### Problem details
Beginning with the line where "[] => instructionNext s" appears, repeat every remaining line of the entries exactly, the last line included.

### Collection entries
*** Begin section ***

-- ==== Sys2Proof/Machine/Step.lean ====
section
/-! DEFINITION. One step: the next call in the queue, or, when nothing is queued, the next value of `InstructionIter` (logs 1, 5). -/

namespace Sys2Proof.Machine

/-- `InstructionIter.next()`: the end of the sequence, a defect, or the fetched word presented to the block and the
instruction's meaning (R195; log 3). -/
def instructionNext (s : State) : Host.Outcome State Fault Refusal :=
  match fetchAt instructionLength s.ins.buffer s.ins.cursor with
  | .error f => .fault f
  | .ok none => .next s.endInstructions
  | .ok (some (h, bytes)) =>
    match decodeBytes bytes with
    | .ok (i, _) => exec i (s.setInstrI h)
    | .error _ => .fault .truncated

/-- One step of the machine. -/
def step (s : State) : Host.Outcome State Fault Refusal :=
  match s.requests with
  | [] => instructionNext s
  | .nextInstruction :: rest => instructionNext { s with requests := rest }
  | .call c :: rest => serve c { s with requests := rest }

/-- `s` with an instruction's bytes, up to four, at `InstructionIter`'s cursor and nothing queued before it: the load of a
program from outside (log 4). -/
def State.withFetchWord (s : State) (nbits w : Nat) : State :=
  { s with
    ins := { s.ins with
      buffer := s.ins.buffer.writeBytes s.ins.cursor (bytesOfWord 4 (BitVec.ofNat 32 (w % 2 ^ nbits))) }
    requests := [] }

end Sys2Proof.Machine
end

*** End section ***

### Solution to the exercise
  | [] => instructionNext s
  | .nextInstruction :: rest => instructionNext { s with requests := rest }
  | .call c :: rest => serve c { s with requests := rest }

/-- `s` with an instruction's bytes, up to four, at `InstructionIter`'s cursor and nothing queued before it: the load of a
program from outside (log 4). -/
def State.withFetchWord (s : State) (nbits w : Nat) : State :=
  { s with
    ins := { s.ins with
      buffer := s.ins.buffer.writeBytes s.ins.cursor (bytesOfWord 4 (BitVec.ofNat 32 (w % 2 ^ nbits))) }
    requests := [] }

end Sys2Proof.Machine
end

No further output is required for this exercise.